Carbon Footprint Analysis of Source Water for Hydraulic Fracturing: A Case Study of Mine Water Versus Freshwater

Abstract

In the face of climate change, less carbon intensive fuels are being sought. Natural gas has been perceived as a transition fuel, producing less CO2 when burned than coal, but it is not a renewable resource. Hydrocarbon-rich shale formations contain natural gas, natural gas condensate, and oil production potential, and the extraction of these compounds has allowed the USA to become one of the largest global producers of natural gas. Horizontal drilling and hydraulic fracturing are used to extract the shale gas, but hydraulic fracturing of one well typically requires between 7 and 19 million L of water.
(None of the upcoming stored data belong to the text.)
/-- R159, R168: the steps limit, the timeout at its instant, the record's age at its instant. -/
def ann (steps : Nat) : PtpMsg := { msg 0xB with ann := some { gm := 1, clockClass := 6, accuracy := 0x20, timeSource := 0x20, oslv := 0, tti := none, utcOffset := none,
                                                               leap61 := false, leap59 := false, steps := steps, gmShort := none } }
theorem test_announce : [23, 24].map (fun n => goes (.announceReceived 0 (ann n)) (ptp 2 1 0) (fun t => t.get (Reg.TSU_PTP_STATUS_HOPS_EXCEEDED 0) == n - 23 &&
      (t.portRun 0).data.clockClass == 6)) = [true, true] ∧
    goes (.announceTimeout 0) (regs [(Reg.TSU_PTP_STATUS_ANNOUNCE_OK 0, 1)] (later 3000000000000 (ports [(0, { annAt := some 0 })] (ptp 2 1 0))))
      (fun t => t.get (Reg.TSU_PTP_STATUS_ANNOUNCE_OK 0) == 0 && t.get (Reg.TSU_INT_STATUS_ANNOUNCE_TIMEOUT 0) == 1) = true ∧
    goes .pendingRecordExpiry (later 1000000000000 (pending 0 (ptp 2 1 0))) (fun t => t.link.pend == []) = true := by decide +kernel
def rec (org node : Nat) : PtpMsg :=
  { msg 0xC with
    cal := some
      { orgId := org, subType := 1, length := 38, version := 1, calValid := true, ackValid := true, reserved := 0, nodeId := node, portNumber := 1, mode := 1,
        personality := 1, recordSeq := 3, ackSeq := 0, txExt := 10, rxExt := 20, asymCoef := 0, asymFixed := 0, calAge := 0, residual := 0 } }
def pairing (st : Nat) : State := regs [(Reg.TSU_PAIR_STATE 0, st)] (ports [(0, { pSeq := some 3 })] (ptp 2 1 2))
theorem test_pairing : ((pairing 1).calOrg = 0x010203 ∧ (pairing 1).nodeId = 0) ∧
    goes (.calibrationRecordReceived 0 (rec 0x010203 9)) (pairing 1) (fun t => t.get (Reg.TSU_PAIR_STATE 0) == 2 && t.get (Reg.TSU_PAIR_PARTNER_NODE 0) == 9 &&
      t.get (Reg.TSU_PARTNER_RX_EXT_EXT_PS 0) == 20) = true ∧
    goes (.calibrationRecordReceived 0 (rec 0x010203 0)) (pairing 1) (fun t => t.get (Reg.TSU_PAIR_STATE 0) == 1 && t.get (Reg.TSU_PAIR_DUP_NODE 0) == 1) = true ∧
    goes (.calibrationRecordReceived 0 (rec 1 9)) (pairing 1) (fun t => t.get (Reg.TSU_PAIR_RECORD_BAD 0) == 1 && t.get (Reg.TSU_PAIR_STATE 0) == 1) = true := by decide +kernel
theorem test_staleAndRamps :
    goes (.pairingStale 0) (later 3000000000000 (ports [(0, { recAt := some 0 })] (pairing 2))) (fun t => t.get (Reg.TSU_PAIR_STATE 0) == 3) = true ∧
    goes .calRampStep (ports [(0, { ownTxAdj := 3, ownRxAdj := -1 })] (pairing 2))
      (fun t => (t.portRun 0).ownTxAdj == 2 && (t.portRun 0).ownRxAdj == 0) = true := by decide +kernel

/-- R172, R173: ESMC at its boundaries. -/
theorem test_esmc : (ptp 0 0 64).linkFlag 0 6 = true ∧ (ptp 0 0 64).esmcExtended = false ∧
    goes (.esmcPduReceived 0 15 (some 255)) (regs [(Reg.TSU_ESMC_RX_FAILED 0, 1)] (ptp 0 0 64)) (fun t => t.get (Reg.TSU_ESMC_RX_SSM 0) == 15 && t.get (Reg.TSU_ESMC_RX_FAILED 0) == 0) = true ∧
    goes (.esmcInfoInterval 0) (ptp 0 0 64) (fun t => t.out.length == 1) = true ∧
    goes (.esmcRxTimeout 0) (later 5000000000000 (ports [(0, { esmcAt := some 0 })] (ptp 0 0 64)))
      (fun t => t.get (Reg.TSU_ESMC_RX_FAILED 0) == 1 && t.get (Reg.TSU_INT_STATUS_ESMC_CHG 0) == 1) = true := by decide +kernel

/-! ### The selector -/

/-- Core 0 ACTIVE, holding the trump, with references 0 to 3: PPS_IN0, CLKIN0, the GNSS receiver and IRIG-B. -/
def selecting : State :=
  regs [(Reg.TC_CORE_STATE_STATE 0, 3), (Reg.SEL_C_REF_STATUS_QSTATE 0 0, 4), (Reg.SEL_C_REF_STATUS_QSTATE 0 1, 2)]
    (body secTIME 0 (timeSec blkREFS (poke 0x80 [(0, 5), (0x20, 1), (0x40, 8), (0x60, 7)])) timed)

/-- R181 to R183: PPS_IN0 absent fails reference 0; a clock input's own presence ends. -/
theorem test_presenceFail : (selecting.refOf 0 5 = some 0 ∧ 2 ≤ selecting.qstate 0 0 ∧ (selecting.presenceCause 0 0).isSome = true) ∧
    goes (.referencePresenceFail 5) selecting (fun t => t.qstate 0 0 == 1 && some (t.get (Reg.SEL_C_REF_STATUS_CAUSE 0 0)) == selecting.presenceCause 0 0) = true ∧
    goes (.referencePresenceFail 4) { selecting with sel := { selecting.sel with clkin := [(3, { present := true })] } }
      (fun t => tget {} t.sel.clkin 3 == { present := false }) = true := by decide +kernel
One option being explored is the use of treated mine water as an alternative to freshwater. The Marcellus and Utica shale formations underlie much of the eastern USA, and the Utica Shale is being pursued for its high natural gas potential in eastern Ohio. Permits for wells are being approved, but concerns about the water source for hydraulic fracturing fluid are increasing. We analyzed the carbon footprints of three different water sources: treated mine water from Corning, Ohio, freshwater from the Ohio River, and freshwater from Seneca Lake near the well site. CO2 emissions for each source were calculated during pumping, transportation, and treatment of the water for a one-time well use and annual use. The primary productivity increase that occurred after removal of mine discharge or reduction due to extraction from freshwater sources was also calculated. Annually, using treated mine water would emit 110,000 t of CO2-e (CO2 equivalent) if trucked to a treatment plant or 90,000 t of CO2-e if treated on-site, while using water from the Ohio River would emit 2,000 t of CO2-e, and using water from Seneca Lake would emit 4,500 t of CO2-e, annually. Of course, decreasing the amount of unpolluted freshwater used has other environmental benefits.